También escribió otras dos obras dramáticas publicadas en México, sin que haya quedado constancia de su estreno: Cumpleaños (1966) y Los vendedores de miedo (1966) y una tercera, Los bancos del Prado, que permaneció inédita hasta 2002.
En 2017, la editorial Hoja de Lata publicó una selección de sus cuentos englobados bajo el título Trece cuentos (1931-1963), y al año siguiente Espuela de Plata, sus cuentos completos. En el año 2019, Espuela de Plata publicó su segunda novela: Natacha (1930).
En 2022, Tea Rooms. Mujeres obreras fue llevada al teatro en versión y dirección de Laila Ripoll.
Su vida como periodista en España fue corta, ya que se vio interrumpida por la guerra civil. Durante la República formó parte del grupo de periodistas que destacó en la prensa madrileña. Practicó un periodismo de inmersión en aspectos poco conocidos de la realidad, buscando el lado humano y trasladando a sus escritos la respuesta a cuestiones que preocupaban al pueblo.
Sus primeros trabajos periodísticos aparecieron en Ondas (1929), La Voz (1930) y Nuevo Mundo (1933). se consolidó en las publicaciones gráficas del grupo Rivadeneyra de Luis Montiel. Destacaron sus trabajos durante tres años en el semanario Estampa: «Una mujer busca trabajo» (1934),«El hombre que sirve los periódicos al presidente de la República» (1934) y «La chalequera que le regaló un chaleco a don Alfonso XII» (1934).
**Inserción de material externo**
-- ==== Sys2Proof/Tests/Slice0.lean ====
section
/-! SUPPORT. Tests against the manual's own numbers and examples, the WellFormed smoke, and a witness of the
hypotheses of each statement. -/

-- One theorem after another: each kernel evaluation waits for the declarations before it.
set_option Elab.async false


namespace Sys2Proof.Tests

open Sys2Proof.Machine

/-! ### The manual's numbers -/

/-- R157: the CRC over "1" to "9". -/
theorem test_crc_check_value :
    crc16 [0x31, 0x32, 0x33, 0x34, 0x35, 0x36, 0x37, 0x38, 0x39] = 0x29B1 := by decide +kernel

/-- Chapter 2's table: the roots of 900·d. -/
theorem test_isqrt_table : isqrt 269550000 = 16417 ∧ isqrt 44550000 = 6674 ∧ isqrt 17550000 = 4189 ∧
    isqrt 450000 = 670 ∧ isqrt 0 = 0 := by decide +kernel

/-- The samples of chapter 1's worked example. -/
def sheaveHistory : List Sample :=
  [⟨500000, 1000⟩, ⟨500167, 1100⟩, ⟨500335, 1200⟩, ⟨500502, 1300⟩, ⟨500670, 1400⟩]

/-- Chapter 1's worked example: 4,191 mm/s, −4,191 with sign −1, and 4,183 after a sixth sample. -/
theorem test_estimate_example :
    estimateOf ⟨250, 1, 4⟩ sheaveHistory = some (4191, false) ∧
    estimateOf ⟨250, -1, 4⟩ sheaveHistory = some (-4191, false) ∧
    estimateOf ⟨250, 1, 4⟩ (sheaveHistory ++ [⟨500837, 1500⟩]) = some (4183, false) := by decide +kernel

/-- R9: 40,000 counts over 10 ticks saturate; R8: a tick difference across the wrap is 236. -/
theorem test_estimate_saturates : estimateOver ⟨250, 1, 4⟩ 40000 10 = (32767, true) ∧
    tickDiff ⟨0, 120⟩ ⟨0, 65420⟩ = 236 := by decide +kernel

/-- The LINE record of the manual's examples. -/
def exampleLine : Line :=
  { length := 3780000, overrun := 1000, s1 := ⟨250, 1, 4⟩, s2 := ⟨250, 1, 4⟩, ca := ⟨250, 1, 4⟩,
    cb := ⟨250, -1, 4⟩, tStaleSheave := 50, tStaleCar := 500, vStill := 50, tStill := 1000, tolSheave := 200,
    tDisagree := 500, slipTol := 500, tSlip := 500, corrMax := 300, vCreep := 500, vLand := 300,
    vLineMax := 12000, stopMargin := 500, pw := 30, ps := 80, pe := 150, cw := 50, cs := 100, ce := 200,
    vTripAbs := 14500, aMin := 800, tSup := 400, th1 := 5000, th2 := 12000, th3 := 20000,
    aRef := #v[500, 450, 400, 350], pct := #v[100, 90, 80, 70], capA := 160, capB := 160, mPass := 80,
    tGrant := 10, tPassback := 60, tDoorFresh := 500, tDoorRelease := 2000, tDoorClose := 20,
    tDriveFresh := 300, tArm := 30, aTestSvc := 1200, aTestEmg := 2000, tBeacon := 1 }

/-- Chapter 3's thresholds at E = 4,189, and at E = 0. -/
theorem test_thresholds_example :
    warnThreshold exampleLine 4189 = 4364 ∧ serviceThreshold exampleLine 4189 = 4624 ∧
    emergencyThreshold exampleLine 4189 .normal = 5017 ∧ emergencyThreshold exampleLine 4189 .frozen = 14500 ∧
    warnThreshold exampleLine 0 = 50 ∧ serviceThreshold exampleLine 0 = 100 ∧
    emergencyThreshold exampleLine 0 .normal = 200 := by decide +kernel

/-- Chapter 2's curve speeds in class 1, at and past the stop. -/
theorem test_curve_table :
    curveSpeed exampleLine 1 150 20000 = 4189 ∧ curveSpeed exampleLine 1 150 400 = 300 ∧
    curveSpeed exampleLine 1 150 (-100) = 300 ∧ curveSpeed exampleLine 1 150 (-200) = 0 := by decide +kernel

/-- Sequence 2: O = 8,960 kg is class 1. -/
theorem test_load_class : loadClassOf exampleLine 8960 = 1 ∧ loadClassOf exampleLine 0 = 0 := by decide +kernel

/-- Sequence 3: 4,500 after 4,700 is short, as is 4,300 after 4,500; 4,380 would have been sufficient. -/
theorem test_supervision_periods : periodSufficient exampleLine 4700 4500 = false ∧
    periodSufficient exampleLine 4500 4300 = false ∧ periodSufficient exampleLine 4700 4380 = true := by decide +kernel

/-- Chapter 4's decelerations. -/
theorem test_mean_deceleration : meanDecel 6000 4620 = 1298 ∧ meanDecel 6120 2550 = 2400 := by decide +kernel

/-- R130: 255 is followed by 1; a held candidate is passed over. -/
theorem test_token_order : nextToken 255 = 1 ∧
    freeToken [⟨20, .a, 7, 255, ⟨0, 0⟩⟩, ⟨23, .a, 8, 1, ⟨0, 0⟩⟩] 16 255 = 2 := by decide +kernel

/-- R46 with chapter 3's envelope: above E, against the run, out of a run, and within E. -/
theorem test_clamp_cases : clamp .running .up 4189 6000 = (4189, 1) ∧ clamp .running .up 4189 (-1) = (0, 2) ∧
    clamp .serviceStop .up 4189 300 = (0, 2) ∧ clamp .armed .down 4189 (-4189) = (-4189, 0) := by decide +kernel

/-! ### WellFormed -/

/-- An arrival with nothing in it. -/
def noArrival : Arrival := { elapsed := 0, dst := 0, src := 0, seq := 0, len := 0, crc := 0 }

/-- Each check refuses a command of another row. -/
theorem test_wellFormed_refuses :
    (Instr.unknownCommand noArrival 0x03 0 0).wellFormed = false ∧
    (Instr.unknownRequest noArrival 0x10 0 []).wellFormed = false ∧
    (Instr.doorReqOpen noArrival 2 1 0).wellFormed = false ∧
    (Instr.doorReqOpen noArrival 0 0 0).wellFormed = false ∧
    (Instr.doorReqClose noArrival 0 3 0).wellFormed = false ∧
    (Instr.badRequest noArrival 1 2 2 0).wellFormed = false ∧
    (Instr.unhandled noArrival 0x50 []).wellFormed = false := by decide +kernel

/-- Each check takes a command of its row. -/
theorem test_wellFormed_accepts :
    (Instr.unknownCommand noArrival 0x06 0 0).wellFormed = true ∧
    (Instr.unknownRequest noArrival 0x11 0 []).wellFormed = true ∧
    (Instr.doorReqOpen noArrival 1 2 0).wellFormed = true ∧
    (Instr.badRequest noArrival 1 2 3 0).wellFormed = true ∧
    (Instr.unhandled noArrival 0x70 []).wellFormed = true := by decide +kernel

/-- No row of the table has bits, so no word spells a command and the queue stands. -/
theorem test_no_word_spells_a_command : Sys2Proof.decodeTableWord 8 0x10 = none ∧
    (State.reset.withFetchWord 8 0x10).pending = [] := by decide +kernel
También produjo reportajes seriados: «Los hombres célebres vistos por sus cuidadores» (1934-1935) y «Mi vida: las memorias de Miss España recogidas por Luisa Carnés» (1934).
Se incorporó al diario Ahora en 1934, destacando su artículo «Pensión completa. Memorias de una sirviente» (1934), y ya durante la guerra civil: «Las monjas luchan por la República. Una de ellas se hace comunista» (1936); y en Estampa: «El mono proletario, uniforme de honor» (1936), «Carteles antifascistas» (1936), «Un nuevo arte de la guerra en las calles de Valencia» (1937) y «Un día en las trincheras» (1937), en los que se acercó al frente y a la vida en retaguardia. Durante estos años colaboró también en Mundo Obrero y Altavoz del Frente, Frente Rojo, y con el seudónimo de Natalia Valle en el diario de las juventudes comunistas La Hora (1938).